En general, el Congreso sólo ha registrado una oposición débil e ineficaz a dicha acción ejecutiva. Es probable que la actual medida del Congreso para negarle al presidente Donald Trump la capacidad de continuar la guerra con Irán (encabezada por los demócratas pero con cierto apoyo republicano) fracase, al igual que los esfuerzos anteriores durante otros conflictos.

Pero hubo un momento en que los estadounidenses vieron que el Congreso se enfrentaba a un presidente que había llevado unilateralmente al país a la guerra.

Fue al final de la Guerra de Vietnam, cuando el Congreso aprobó la Resolución sobre Poderes de Guerra de 1973, afirmando que los legisladores, no el presidente, tenían el poder de declarar la guerra.

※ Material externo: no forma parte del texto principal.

theorem wf_execInterruptTimeExpiry {q : Fin 16} {s : State} {t__} (hx : execInterruptTimeExpiry q s = .next t__) (h : Memory.wf (memOf s) = true) : Memory.wf (memOf t__) = true := by
  revert hx
  fun_cases execInterruptTimeExpiry q s <;> intro hx
  all_goals first
    | (cases hx; done)
    | (have e__ := gate_next hx; subst e__; repeat' first | intro _ | (with_reducible first | assumption | refine wf_advanceTo ?_ | refine wf_of_eq (qMessage_mem ..) ?_) | (fail_if_no_progress dsimp only) | split)

theorem execAsyncEventPost_mem (cls : Fin 256) (data : BitVec 64) (s : State)  {t__} (h : execAsyncEventPost cls data s = .next t__) : memOf t__ = memOf s := by
  revert h
  fun_cases execAsyncEventPost cls data s <;> intro h
  all_goals first
    | (cases h; done)
    | (have e__ := gate_next h; subst e__; repeat' first | intro _ | (with_reducible first | rfl | assumption | refine (postEvent_mem ..).trans ?_ | refine (setGly_mem ..).trans ?_) | (fail_if_no_progress dsimp only) | split)

theorem postWarnings_mem (s : State)  : memOf (postWarnings s) = memOf s := by
  fun_cases postWarnings s <;>
  repeat' first | intro _ | (with_reducible first | rfl | refine (postEvent_mem ..).trans ?_ | refine (setGly_mem ..).trans ?_ | refine foldl_eq_mem ?_ ?_) | (fail_if_no_progress dsimp only) | split

theorem wf_execHeartbeat {s : State} {t__} (hx : execHeartbeat s = .next t__) (h : Memory.wf (memOf s) = true) : Memory.wf (memOf t__) = true := by
  revert hx
  fun_cases execHeartbeat s <;> intro hx
  all_goals first
    | (cases hx; done)
    | (have e__ := gate_next hx; subst e__; repeat' first | intro _ | (with_reducible first | assumption | refine wf_advanceTo ?_ | refine wf_of_eq (kick_mem ..) ?_ | refine wf_of_eq (postWarnings_mem ..) ?_ | refine wf_of_eq (rput_mem ..) ?_ | refine wf_of_eq (setGly_mem ..) ?_ | refine wf_ite_same ?_ ?_) | (fail_if_no_progress dsimp only) | split)

theorem wf_execCommandTimeout {id : Nat} {s : State} {t__} (hx : execCommandTimeout id s = .next t__) (h : Memory.wf (memOf s) = true) : Memory.wf (memOf t__) = true := by
  revert hx
  fun_cases execCommandTimeout id s <;> intro hx
  all_goals first
    | (cases hx; done)
    | (have e__ := gate_next hx; subst e__; repeat' first | intro _ | (with_reducible first | assumption | refine wf_advanceTo ?_ | refine wf_of_eq (abandonWait_mem ..) ?_ | refine wf_of_eq (drawFree_mem ..) ?_ | refine wf_of_eq (finishCmd_mem ..) ?_) | (fail_if_no_progress dsimp only) | split)

theorem requestTake_mem (n : Nat) (r : BitVec 256 × KReg) (t : List (BitVec 256 × KReg)) (s : State)  : memOf (requestTake n r t s) = memOf s := by
  fun_cases requestTake n r t s <;>
  repeat' first | intro _ | (with_reducible first | rfl | refine (addCmd_mem ..).trans ?_ | refine (facetPulse_mem ..).trans ?_ | refine (setRaw_mem ..).trans ?_ | refine (updFacet_mem ..).trans ?_) | (fail_if_no_progress dsimp only) | split

theorem execRequestTake_mem (n : Fin 128) (s : State)  {t__} (h : execRequestTake n s = .next t__) : memOf t__ = memOf s := by
  revert h
  fun_cases execRequestTake n s <;> intro h
  all_goals first
    | (cases h; done)
    | (have e__ := gate_next h; subst e__; repeat' first | intro _ | (with_reducible first | rfl | refine (requestTake_mem ..).trans ?_) | (fail_if_no_progress dsimp only) | split)

theorem collectResp_mem (n : Nat) (c : Cmd) (s : State)  : memOf (collectResp n c s) = memOf s := by
  fun_cases collectResp n c s <;>
  repeat' first | intro _ | (with_reducible first | rfl | assumption | refine (dropCmd_mem ..).trans ?_ | refine (updFacet_mem ..).trans ?_) | (fail_if_no_progress dsimp only) | split

theorem forwardResp_mem (n : Nat) (s : State)  : memOf (forwardResp n s) = memOf s := by
  fun_cases forwardResp n s <;>
  repeat' first | intro _ | (with_reducible first | rfl | assumption | refine (recordEvent_mem ..).trans ?_ | refine (setFacet_mem ..).trans ?_ | refine (setRaw_mem ..).trans ?_) | (fail_if_no_progress dsimp only) | split

theorem wf_execResponseForward {n : Fin 128} {s : State} {t__} (hx : execResponseForward n s = .next t__)
    (h : Memory.wf (memOf s) = true) : Memory.wf (memOf t__) = true := by
  delta execResponseForward at hx
  split at hx
  · have e := next_inj hx
    subst e
    exact wf_of_eq (forwardResp_mem ..) (wf_of_eq (collectResp_mem ..) (wf_readyCmd (by assumption) h))
  · have e := gate_next hx
    subst e
    exact wf_of_eq (forwardResp_mem ..) h

theorem mbxWrite_mem (o : Nat) (v : BitVec 64) (s : State)  : memOf (mbxWrite o v s) = memOf s := by
  fun_cases mbxWrite o v s <;>
  repeat' first | intro _ | (with_reducible first | rfl | assumption | refine (cqheadWrite_mem ..).trans ?_ | refine (qbaseWrite_mem ..).trans ?_ | refine (qcfgWrite_mem ..).trans ?_ | refine (rw1c_mem ..).trans ?_ | refine (sqtailWrite_mem ..).trans ?_) | (fail_if_no_progress dsimp only) | split

end Sys2Proof.Laws
end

Después de que fuera aprobada por ambas cámaras, el presidente Richard Nixon la vetó, alegando que era inconstitucional.

En respuesta, la legislatura anuló el veto con la mayoría de dos tercios necesaria para prevalecer.

Comparado con la mediocre respuesta del Congreso a las acciones de Trump en Irán, y su similar fracaso para imponerse durante la acción militar de Trump en Venezuela, fue un impresionante acto de afirmación legislativa.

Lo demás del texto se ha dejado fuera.